Later, he adds, “There is an assumption that when the Church establishes a requirement, that requirement is seen to have a beneficial result for people. An excellent example is the requirement for living in a monastery… namely, the vows of poverty, chastity, and obedience. For those who are suited to such a life… the beneficial results are obvious. All of us have met the Thomas Mertons and the Mother Teresas… In their case, the Church’s requirements can be clearly seen as beneficial.
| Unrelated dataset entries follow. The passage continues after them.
@[simp] theorem refuse_fields (st : Status) :
    (refuse st s).crc = s.crc ∧ (refuse st s).rom = s.rom ∧ (refuse st s).aregs = s.aregs ∧
    (refuse st s).mem = s.mem ∧ (refuse st s).cmdState = s.cmdState ∧ (refuse st s).role = s.role ∧
    (refuse st s).odHost = s.odHost ∧ (refuse st s).odSlave = s.odSlave ∧
    (refuse st s).presence = s.presence ∧ (refuse st s).status = st ∧ (refuse st s).ok = false ∧
    (refuse st s).rdata = 0 ∧ (refuse st s).dout = [] ∧ (refuse st s).fault = s.fault ∧
    (refuse st s).faultCode = s.faultCode ∧ (refuse st s).slErr = s.slErr ∧
    (refuse st s).slRstShort = s.slRstShort ∧ (refuse st s).emuInstalled = s.emuInstalled ∧
    (refuse st s).slPhase = s.slPhase ∧ (refuse st s).hFramer = s.hFramer ∧
    (refuse st s).sFramer = s.sFramer ∧ (refuse st s).qStep = s.qStep ∧
    (refuse st s).qPage = s.qPage ∧ (refuse st s).qIdx = s.qIdx ∧
    (refuse st s).qElapsed = s.qElapsed ∧ (refuse st s).qMismatch = s.qMismatch ∧
    (refuse st s).owPull = s.owPull ∧ (refuse st s).famIn = s.famIn ∧
    (refuse st s).famHeld = s.famHeld ∧ (refuse st s).task = s.task ∧
    (refuse st s).inputs = s.inputs ∧ (refuse st s).oracle = s.oracle ∧
    (refuse st s).wire = s.wire ∧ (refuse st s).line = s.line ∧ (refuse st s).epoch = s.epoch ∧
    (refuse st s).cmdBytes = s.cmdBytes := by
  repeat' constructor

@[simp] theorem clearSeq_fields :
    (clearSeq s).crc = s.crc ∧ (clearSeq s).rom = s.rom ∧ (clearSeq s).aregs = s.aregs ∧
    (clearSeq s).mem = s.mem ∧ (clearSeq s).cmdState = s.cmdState ∧ (clearSeq s).role = s.role ∧
    (clearSeq s).odHost = s.odHost ∧ (clearSeq s).odSlave = s.odSlave ∧
    (clearSeq s).presence = s.presence ∧ (clearSeq s).status = s.status ∧ (clearSeq s).ok = s.ok ∧
    (clearSeq s).rdata = s.rdata ∧ (clearSeq s).dout = s.dout ∧ (clearSeq s).fault = s.fault ∧
    (clearSeq s).faultCode = s.faultCode ∧ (clearSeq s).slErr = s.slErr ∧
    (clearSeq s).slRstShort = s.slRstShort ∧ (clearSeq s).emuInstalled = s.emuInstalled ∧
    (clearSeq s).slPhase = s.slPhase ∧ (clearSeq s).hFramer = s.hFramer ∧
    (clearSeq s).sFramer = s.sFramer ∧ (clearSeq s).qStep = s.qStep ∧ (clearSeq s).qPage = 0 ∧
    (clearSeq s).qIdx = 0 ∧ (clearSeq s).qElapsed = 0 ∧ (clearSeq s).qMismatch = false ∧
    (clearSeq s).owPull = s.owPull ∧ (clearSeq s).famIn = s.famIn ∧
    (clearSeq s).famHeld = s.famHeld ∧ (clearSeq s).task = s.task ∧
    (clearSeq s).inputs = s.inputs ∧ (clearSeq s).oracle = s.oracle ∧ (clearSeq s).wire = s.wire ∧
    (clearSeq s).line = s.line ∧ (clearSeq s).epoch = s.epoch ∧
    (clearSeq s).cmdBytes = s.cmdBytes := by
  repeat' constructor
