-- ==== Sys2Proof/Laws/Frames.lean ====
section
/-! SUPPORT. What the frames of the host sequences do, each said once, and the ends of the host operations
that are built of them. -/

namespace Sys2Proof.Machine

/-- Where a host operation may run, it is its sequence between the two writes of `role`. -/
theorem hostOp_ready {s : State} (h : HostReady s) (run : State → State) :
    hostOp true run s = .next (endHost (run (beginHost s))) := by
  simp [hostOp, portOp, h.1, RolePolicy.allows, h.2]

/-- Where a port operation may run, it is its body. -/
theorem portOp_ready {s : State} (h : HostReady s) (run : State → State) :
    portOp .notSlave true true run s = .next (run s) := by
  simp [portOp, h.1, RolePolicy.allows, h.2]

/-- A byte put together from eight bits has these bits. -/
theorem bits_byte (bits : List Bool) (h : bits.length = 8) : bitsOf (byteOf bits) = bits := by
  match bits, h with
  | [a,b,c,d,e,f,g,i], _ => revert a b c d e f g i; decide

/-- Bytes put together from bits in wire order have these bits. -/
theorem wireBits_bytesOf : ∀ (n : Nat) (bits : List Bool), bits.length = 8 * n →
    wireBits (bytesOf n bits) = bits
  | 0, bits, h => by 
    have : bits = [] := List.length_eq_zero_iff.1 (by omega)
    subst this; rfl
  | n + 1, bits, h => by
    rw [bytesOf, wireBits_cons, bits_byte _ (by simp; omega), wireBits_bytesOf n _ (by simp; omega),
      List.take_append_drop]

/-- The end of a host operation whose sequence writes and delays as these events say. -/
theorem endSays {es : List WireEvent} {f : State → State} (hf : Says es f) (s : State) (b v d) :
    ∃ h, endHost (reply b v d (f (beginHost s))) =
      { endHost (reply b v d (played es s)) with hFramer := h } := by
  have h1 := (hf.2 (beginHost s)).trans ((SameButHidden.beginHost s).played es)
  obtain ⟨h, e, _⟩ := h1.endHost b v d
  exact ⟨h, e⟩

/-- The end of a host operation whose sequence plays these moves. -/
theorem endPlays {ms : List Move} {f : State → Bool × State} (hf : Plays ms f) (s : State) :
    ∃ h, endHost (let r := f (beginHost s); reply r.1 0 [] r.2) =
      { endHost (reply (movesOk ms s) 0 [] (afterMoves ms s)) with hFramer := h } := by
  obtain ⟨h1, h2⟩ := hf.2 (beginHost s)
  obtain ⟨h, e, _⟩ :=
    (h2.trans (afterMoves_same (SameButHidden.beginHost s) ms)).endHost (f (beginHost s)).1 0 []
  refine ⟨h, ?_⟩
  show endHost (reply (f (beginHost s)).1 0 [] (f (beginHost s)).2) = _
  rw [e, h1]; rfl

/-- The end of a host operation that reads so many bytes. -/
theorem endReads (n : Nat) (s : State) (b v d) :
    ∃ h, endHost (reply b v d (hostReadBytes n (beginHost s)).2) =
      { endHost (reply b v d (played (readEvents (nextBits (8 * n) s.oracle)) s)) with hFramer := h } := by
  have h1 := (hostReadBytes_same n (beginHost s)).trans ((SameButHidden.beginHost s).played _)
  obtain ⟨h, e, _⟩ := h1.endHost b v d
  exact ⟨h, e⟩

/-- A frame that ends in a read: the bytes and what is left. -/
theorem readFrame (n : Nat) (es : List WireEvent) (f : State → State) (hf : Says es f) (s : State) :
    (hostReadBytes n (f s)).1 = bytesOf n (nextBits (8 * n) s.oracle) ∧
    SameButHidden (hostReadBytes n (f s)).2 (played (es ++ readEvents (nextBits (8 * n) s.oracle)) s) := by
  have h1 := hf.2 s
  have ho : (f s).oracle = s.oracle := by
    obtain ⟨_, _, _, _, _, e, _⟩ := h1
    rw [e]; simp [played, hf.1.1]
  refine ⟨by rw [hostReadBytes_fst, ho], ?_⟩
  have h2 := hostReadBytes_same n (f s)
  rw [ho] at h2
  rw [played_append]
  exact h2.trans (h1.played _)

/-- Eight bytes stored into the record. -/
theorem storeRecord_eq (l : List Byte) (h : l.length = 8) :
    ∃ r : Vector Byte 8, r.toList = l ∧ ∀ s, storeRecord l s = { s with rom := r } := by
  match l, h with
  | [a,b,c,d,e,f,g,i], _ => exact ⟨#v[a,b,c,d,e,f,g,i], rfl, fun s => rfl⟩

/-- Three bytes stored into `AREGS`. -/
theorem storeAregs_eq (l : List Byte) (h : l.length = 3) :
    ∃ r : Vector Byte 3, r.toList = l ∧ ∀ s, storeAregs l s = { s with aregs := r } := by
  match l, h with
  | [a,b,c], _ => exact ⟨#v[a,b,c], rfl, fun s => rfl⟩

/-- Everything the read-ROM frame does. -/
theorem frameReadRom_same (s : State) :
    ∃ r : Vector Byte 8, wireBits r.toList = nextBits 64 s.oracle ∧ SameButHidden (frameReadRom s)
      { played (writeEvents [0x33] ++ readEvents (nextBits 64 s.oracle)) s with rom := r } := by
  obtain ⟨h1, h2⟩ := readFrame 8 _ _ (says_writeByte 0x33) s
  obtain ⟨r, e1, e2⟩ := storeRecord_eq (bytesOf 8 (nextBits (8 * 8) s.oracle)) (by simp)
  refine ⟨r, by rw [e1, wireBits_bytesOf _ _ (by simp)], ?_⟩
  unfold frameReadRom
  simp only [h1, e2]
  obtain ⟨h, p, i, e, m, e3, hi⟩ := h2
  rw [e3]
  exact ⟨h, p, i, e, m, rfl, hi⟩

/-- Everything the read-scratchpad frame does. -/
theorem frameReadScratch_same (n : Nat) (s : State) :
    ∃ (r : Vector Byte 3) (d : List Byte), d.length = n ∧
    wireBits (r.toList ++ d) = nextBits (24 + 8 * n) s.oracle ∧ (frameReadScratch n s).1 = d ∧
    SameButHidden (frameReadScratch n s).2
      { played (writeEvents [0xAA] ++ readEvents (wireBits (r.toList ++ d))) s with aregs := r } := by
  obtain ⟨h1, h2⟩ := readFrame 3 _ _ (says_writeByte 0xAA) s
  obtain ⟨r, e1, e2⟩ := storeAregs_eq (bytesOf 3 (nextBits (8 * 3) s.oracle)) (by simp)
  have hw : wireBits r.toList = nextBits 24 s.oracle := by rw [e1, wireBits_bytesOf _ _ (by simp)]
  have e4 : frameReadScratch n s =
      hostReadBytes n { (hostReadBytes 3 (hostWriteByte 0xAA s)).2 with aregs := r } := by
    unfold frameReadScratch; simp only [h1, e2]
  set q := (hostReadBytes 3 (hostWriteByte 0xAA s)).2 with hq
  have ho : q.oracle = s.oracle.drop 24 := by
    obtain ⟨h, p, i, e, m, e3, hi⟩ := h2
    rw [e3]; simp [played]
  have hw2 : wireBits (bytesOf n (nextBits (8 * n) (s.oracle.drop 24))) =
      nextBits (8 * n) (s.oracle.drop 24) := wireBits_bytesOf _ _ (by simp)
  refine ⟨r, bytesOf n (nextBits (8 * n) (s.oracle.drop 24)), by simp, ?_, ?_, ?_⟩
  · rw [wireBits_append, hw, nextBits_add, hw2]
  · rw [e4, hostReadBytes_fst]
    show bytesOf n (nextBits (8 * n) q.oracle) = _
    rw [ho]
  · rw [e4]
    refine (hostReadBytes_same n _).trans ?_
    show SameButHidden (played (readEvents (nextBits (8 * n) q.oracle)) { q with aregs := r }) _
    rw [ho, wireBits_append, hw, hw2, readEvents_append, ← List.append_assoc, played_append]
    change SameButHidden q (played (writeEvents [0xAA] ++ readEvents (nextBits 24 s.oracle)) s) at h2
    obtain ⟨h, p, i, e, m, e3, hi⟩ := h2
    rw [e3]
    have hau : answersUsed (writeEvents [0xAA] ++ readEvents (nextBits 24 s.oracle)) = 24 := by simp
    generalize writeEvents [0xAA] ++ readEvents (nextBits 24 s.oracle) = es at *
    generalize readEvents (nextBits (8 * n) (List.drop 24 s.oracle)) = es'
    refine ⟨h, p, i, e, m, ?_, hi⟩
    simp only [played, hau]

/-- The head of the read-memory frame. -/
theorem says_readHead (a : Half) : Says (writeEvents [0xF0, addrLo a, addrHi a])
    (fun s => hostWriteByte (addrHi a) (hostWriteByte (addrLo a) (hostWriteByte 0xF0 s))) := by
  have := ((says_writeByte 0xF0).comp (says_writeByte (addrLo a))).comp (says_writeByte (addrHi a))
  exact this.of_eq (by rw [← writeEvents_append, ← writeEvents_append]; rfl)

/-- Everything the read-memory frame does. -/
theorem frameReadMem_same (a : Half) (n : Nat) (s : State) :
    ∃ d : List Byte, d.length = n ∧ wireBits d = nextBits (8 * n) s.oracle ∧
    (frameReadMem a n s).1 = d ∧
    SameButHidden (frameReadMem a n s).2
      (played (writeEvents [0xF0, addrLo a, addrHi a] ++ readEvents (wireBits d)) s) := by
  obtain ⟨h1, h2⟩ := readFrame n _ _ (says_readHead a) s
  have hw := wireBits_bytesOf n (nextBits (8 * n) s.oracle) (by simp)
  refine ⟨_, by simp, hw, h1, ?_⟩
  rw [hw]; exact h2

/-- A sub-step that cannot fail. -/
theorem hostCommand_ok {s : State} (h : s.role = .host) (f : State → State) :
    hostCommand (fun s => (true, f s)) s = .next (f s) := by
  simp [hostCommand, h]

end Sys2Proof.Machine
end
Can we say the same about the blanket celibacy requirement that is demanded of all secular priests living among us?... does it promote growth and maturity, responsibility and spiritual development, in all or most of those priests? And is it beneficial in the community? It does none of those things…. We, the Church, the people of God, must come to a decision on compulsory celibacy, or lose the Eucharist that Jesus gave us.” (Pg. 174-175)

He concludes, “the prognosis for resigned and married priests [is] a future of struggle. It is, however, a struggle not against the Church, but hand in hand with all its priests and people..."

This book will be of great interest to those studying clerical celibacy, and related topics.